WHAT TO WORK ON. Using the listing below, print exactly everything from the line with "linkDrive s" down to the line with "resumeMiss k x.key", both included, and nothing more.

EXERCISE INPUT.
========================================================================

/-- A task of a ROM kind joins the tasks of a Sill. -/
def addTask (k kind : Nat) (work : Work) : M Unit := do
  let now ← runNow
  let (ctrl, domain) := romTask kind
  modify fun d => { d.setTasks k (d.tasks k ++ [{ seq := d.joinery.nextSeq, arr := now, kind, ctrl, domain, work }]) with
    joinery.nextSeq := d.joinery.nextSeq + 1 }

/-- An external source submits a task of a ROM kind, unless the dispatcher holds 61,440 or more (R267), or pool 5 holds back the export
hand-off (R311). -/
def submit (k kind : Nat) (work : Work) : M Bool := do
  let d ← get
  let now ← runNow
  let i := k * 8 + kindSource kind
  let l := d.tasks k
  if 61440 ≤ l.length ∨ (kind = 6 ∧ oget d.yard.poolStall (k * 8 + 5) ≠ none) then
    if oget d.joinery.stalled i = none then
      set { d with joinery.stalled := oset d.joinery.stalled i (some now) }
    return false
  else
    match oget d.joinery.stalled i with
    | some t => addO 0x3846 1 i ((now - t) / uNs)
    | none => pure ()
    modify fun d => { d with joinery.stalled := oset d.joinery.stalled i none }
    addTask k kind work
    return true

/-- A source submits its work, behind what it has waiting, or the work waits (R267). -/
def submitOrWait (k kind : Nat) (work : Work) : M Unit := do
  let ahead := (← get).joinery.waiting.any (fun e => e.1 == k && e.2.kind == kind)
  let ok ← if ahead then pure false else submit k kind work
  if !ok then modify fun d => { d with joinery.waiting := d.joinery.waiting ++ [(k, { kind := kind, work := work })] }

/-- A source that has given up its last waiting operation is no longer stalled: its stalled time is added (R267). -/
def sourceQuiet (k kind : Nat) : M Unit := do
  let d ← get
  let now ← runNow
  let i := k * 8 + kindSource kind
  if !d.joinery.waiting.any (fun e => e.1 == k && kindSource e.2.kind == kindSource kind) then
    match oget d.joinery.stalled i with
    | some t =>
      addO 0x3846 1 i ((now - t) / uNs)
      modify fun d => { d with joinery.stalled := oset d.joinery.stalled i none }
    | none => return ()

/-- A ROM routine spawns a task of its Sill, while a place is free (R264, R267). -/
def spawnRom (k kind : Nat) (work : Work) : M Bool := do
  if 65536 ≤ ((← get).tasks k).length then return false
  else
    addTask k kind work
    return true

/-! ### The Sill-to-Sill link (R227, R264, R267) -/

/-- Requests of Sill `s` take units of pool 6, oldest first, while it has room (R311, R313). -/
def linkTake (s : Nat) : List (Work × Bool) → M (List (Work × Bool))
  | [] => return []
  | (w, true) :: r => return (w, true) :: (← linkTake s r)
  | (w, false) :: r => do
    if ← poolTakeOrStall (s * 8 + 6) 1 then return (w, true) :: (← linkTake s r)
    else return (w, false) :: r

/-- Requests that pool 6 holds become tasks of the other Sill, oldest first, while its dispatcher takes them. -/
def linkSubmit (s : Nat) : List (Work × Bool) → M (List (Work × Bool))
  | (w, true) :: r => do
    if ← submit (1 - s) 7 w then
      poolGive (s * 8 + 6) 1
      linkSubmit s r
    else return (w, true) :: r
  | l => return l

/-- The link of Sill `s` carries what it can. -/
def linkDrive (s : Nat) : M Unit := do
  let l ← linkTake s (mget (dK []) (← get).joinery.link s)
  let l ← linkSubmit s l
  modify fun d => { d with joinery.link := mset (dK []) d.joinery.link s l }

/-- A request of Sill `s` for the other one. -/
def linkSend (s : Nat) (w : Work) : M Unit := do
  modify fun d => { d with joinery.link := mset (dK []) d.joinery.link s (mget (dK []) d.joinery.link s ++ [(w, false)]) }
  linkDrive s

/-! ### Fetches -/

/-- A fetch waited `wait` ns for its share: 3804h carries the longest wait since it was last recorded (R241). -/
def shareWait (k wait : Nat) : M Unit := do
  peakO 0x3830 0x14 k wait
  if 1000 < wait then
    let d ← get
    let now : Int ← devNow
    let longest := max wait (nget d.flow.shareWait k)
    let held : Bool := match findLimit d.ev.limits 0x3804 k with | some x => decide (now < x.last + uS) | none => false
    set { d with flow.shareWait := nset d.flow.shareWait k (if held then longest else 0) }
    raiseLim (637 + k) 0x3804 2 k k longest 0 3

/-- What a fetch brings is checked (R216, R241): the longest wait `wait` for the share in ns, and the bursts `bad` that fail their
check, as slot × 2 + burst. -/
def fetchScrub (k : Nat) (x : Fetch) (wait : Nat) (bad : List Nat) : M Unit := do
  shareWait k wait
  for slot in probeOrder x.key x.kdir do
    for b in [0, 1] do
      if bad.contains (slot * 2 + b) then
        let (ch, pos) := (← get).segAt k (slot / 65536)
        burstBad ch (pos * 131072 + slot % 65536 * 2 + b)
        recordFailed k slot b

/-- A fetch ends (R223, R224): its record is installed and the frames of its key resume; without a record the miss policy of the
profile applies. -/
def fetchEnd (k : Nat) (x : Fetch) : M Unit := do
  let d ← get
  match d.findSlot k x.key x.kdir with
  | some a =>
    let ok ← install a
    if ok then
      addO 0x3830 5 k ((probeOrder x.key x.kdir).idxOf (a % 67108864) + 2)
      resumeHit k x.key x.kdir false false
  | none =>
    match d.o 0x3802 2 x.prof with
    | 0 =>
      let ok ← submit k 1 (.insert x.key x.kdir x.prof x.desc x.dir x.tcp)
      if ok then
        incO 0x3830 6 k
        addO 0x3830 5 k 8
        modify fun d => d.setFetches k ((d.fetches k).map fun y => if y.key = x.key ∧ y.kdir = x.kdir then { y with task := true } else y)
    | n =>
      incO 0x3830 6 k
      addO 0x3830 5 k 8
      incO 0x3831 3 x.prof
      resumeMiss k x.key x.kdir (if n = 1 then 0 else 0x21)

/-- FLOW_FETCH_DONE: the oldest fetch of Sill `k` whose reads have all been served completes (R223, R224). -/
def fetchDone (k wait : Nat) (bad : List Nat) : M Unit := do
  let d ← get
  match (d.fetches k).find? (fun x => !x.task && !d.fetchWaits k x) with
  | none => return ()
  | some x =>
    fetchScrub k x wait bad
    fetchEnd k x

/-! ### Deletion (R238) -/

/-- The export record of a flow (R396); `reason`: 1 aged, 3 aged closed, 4 deleted, 5 replaced. -/
def exportBytes (ofs : Int) (r reason : Nat) : Bytes :=
  let wide := !recNarrow r
  let n := if wide then 16 else 4
  let fromA : Bool := recInit r == 0
  let side := recSide r
  let time := fun (t : Nat) => toBytes 4 (((t : Int) + ofs) % 2 ^ 32).toNat
  toBytes n (if fromA then rf r 0 16 else rf r 18 16) ++ toBytes n (if fromA then rf r 18 16 else rf r 0 16) ++
    toBytes 2 (if fromA then rf r 16 2 else rf r 34 2) ++ toBytes 2 (if fromA then rf r 34 2 else rf r 16 2) ++
    toBytes 1 (rf r 36 1) ++ toBytes 2 (rf r 74 1 ||| rf r 75 1) ++ toBytes 8 (rf r 90 5) ++ toBytes 8 (rf r 95 6) ++
    time (rf r 80 4) ++ time (rf r 84 4) ++
    toBytes n (if side = 1 then rf r 44 16 else 0) ++ toBytes n (if side = 2 then rf r 44 16 else 0) ++
    toBytes 2 (if side = 1 then rf r 60 2 else 0) ++ toBytes 2 (if side = 2 then rf r 60 2 else 0) ++ toBytes 1 reason

/-- The holders of pool `n`'s ports, one entry for each, are `l`; 3810h.04 counts the ports (R227). -/
def Dev.setPorts (d : Dev) (n ports : Nat) (l : List Nat) : Dev :=
  { d.setO 0x3810 4 n ports with flow.poolPorts := mset (dK []) d.flow.poolPorts n l }

/-- The holders of pool `n`'s ports. -/
def Dev.portsOf (d : Dev) (n : Nat) : List Nat := mget (dK []) d.flow.poolPorts n

/-- A record holds a port of a pool. -/
def portHold (n port : Nat) : M Unit := do
  let d ← get
  let l := d.portsOf n
  set (d.setPorts n (if l.contains port then d.o 0x3810 4 n else d.o 0x3810 4 n + 1) (port :: l))

/-- A record's hold of a port ends; the port is free when no record holds it. -/
def portFree (n port : Nat) : M Unit := do
  let d ← get
  let l := d.portsOf n
  if l.contains port then
    let l := l.erase port
    set (d.setPorts n (if l.contains port then d.o 0x3810 4 n else d.o 0x3810 4 n - 1) l)

/-- Sill `s` returns a port: to the map it keeps, or over the link (R227). -/
def portReturn (s n port : Nat) : M Unit :=
  if n % 2 = s then portFree n port else linkSend s (.port n (some port) 0)

/-- The pool and port that a record holds. -/
def pooledPort (r : Nat) : Option (Nat × Nat) := if bitOf (rf r 43 1) 5 then some (rf r 43 1 % 32, rf r 60 2) else none

/-- Delete one record: merge (a dirty entry is written back, R216), invalidate, return its port, hand it to export. -/
def deleteOne (a reason : Nat) : M Unit := do
  let d ← get
  match oget d.flow.slots a, d.merged a with
  | some r, some m =>
    let s := addrSill a
    match d.cacheFind s (recKey m) (recKdir m) with
    | some i =>
      if ((d.cacheAt i).map CacheEnt.dirty).getD false then writeBack i
      modify (·.setCache i none)
    | none => pure ()
    modify (·.setSlot a none)
    dramAsk s (a % 67108864) 0 1 true
    match pooledPort m with
    | some (n, p) => portReturn s n p
    | none => pure ()
    if r.exp then
      let reason := if reason = 1 ∧ (rf m 73 1 = 5 ∨ rf m 73 1 = 6) then 3 else reason
      submitOrWait s 6 (.handOff (!recNarrow m) (exportBytes (d.oS 64 0x6070 0xA) m reason))
  | _, _ => return ()

/-- Delete a record and its twin; a TWIN_ADDR that names an empty slot is ignored (R355). -/
def deleteRec (a reason : Nat) : M Unit := do
  let d ← get
  match d.slotAt a with
  | none => return ()
  | some r =>
    deleteOne a reason
    let t := rf r.data 69 4
    if bitOf t 31 ∧ t % 2 ^ 27 ≠ a then deleteOne (t % 2 ^ 27) reason

/-! ### Insertion (R226 to R231) -/

/-- Breadth-first search for a chain of DRAM moves: occupied slots, each to be moved to another slot of its key; the path and the
free slot (R229). -/
def Dev.dramChain (d : Dev) (s : Nat) : Nat → List (List Nat) → List Nat → Option (List Nat × Nat)
  | 0, _, _ => none
  | fuel + 1, paths, seen =>
    let other := fun (x : Nat) => match d.slotAt (tblAddr s x) with
      | some r => (probeOrder (recKey r.data) (recKdir r.data)).filter (· != x)
      | none => []
    let done := paths.findSome? fun p => match p.getLast? with
      | some x => ((other x).find? (fun y => (d.slotAt (tblAddr s y)).isNone)).map (fun y => (p, y))
      | none => none
    match done with
    | some r => some r
    | none =>
      let step := paths.foldl (fun (acc : List (List Nat) × List Nat) p => match p.getLast? with
        | some x =>
          let new := (other x).filter (fun y => !acc.2.contains y)
          (acc.1 ++ new.map (fun y => p ++ [y]), acc.2 ++ new)
        | none => acc) ([], seen)
      d.dramChain s fuel step.1 step.2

========================================================================

PROBLEM SOLUTION.
  linkDrive s

/-! ### Fetches -/

/-- A fetch waited `wait` ns for its share: 3804h carries the longest wait since it was last recorded (R241). -/
def shareWait (k wait : Nat) : M Unit := do
  peakO 0x3830 0x14 k wait
  if 1000 < wait then
    let d ← get
    let now : Int ← devNow
    let longest := max wait (nget d.flow.shareWait k)
    let held : Bool := match findLimit d.ev.limits 0x3804 k with | some x => decide (now < x.last + uS) | none => false
    set { d with flow.shareWait := nset d.flow.shareWait k (if held then longest else 0) }
    raiseLim (637 + k) 0x3804 2 k k longest 0 3

/-- What a fetch brings is checked (R216, R241): the longest wait `wait` for the share in ns, and the bursts `bad` that fail their
check, as slot × 2 + burst. -/
def fetchScrub (k : Nat) (x : Fetch) (wait : Nat) (bad : List Nat) : M Unit := do
  shareWait k wait
  for slot in probeOrder x.key x.kdir do
    for b in [0, 1] do
      if bad.contains (slot * 2 + b) then
        let (ch, pos) := (← get).segAt k (slot / 65536)
        burstBad ch (pos * 131072 + slot % 65536 * 2 + b)
        recordFailed k slot b

/-- A fetch ends (R223, R224): its record is installed and the frames of its key resume; without a record the miss policy of the
profile applies. -/
def fetchEnd (k : Nat) (x : Fetch) : M Unit := do
  let d ← get
  match d.findSlot k x.key x.kdir with
  | some a =>
    let ok ← install a
    if ok then
      addO 0x3830 5 k ((probeOrder x.key x.kdir).idxOf (a % 67108864) + 2)
      resumeHit k x.key x.kdir false false
  | none =>
    match d.o 0x3802 2 x.prof with
    | 0 =>
      let ok ← submit k 1 (.insert x.key x.kdir x.prof x.desc x.dir x.tcp)
      if ok then
        incO 0x3830 6 k
        addO 0x3830 5 k 8
        modify fun d => d.setFetches k ((d.fetches k).map fun y => if y.key = x.key ∧ y.kdir = x.kdir then { y with task := true } else y)
    | n =>
      incO 0x3830 6 k
      addO 0x3830 5 k 8
      incO 0x3831 3 x.prof
      resumeMiss k x.key x.kdir (if n = 1 then 0 else 0x21)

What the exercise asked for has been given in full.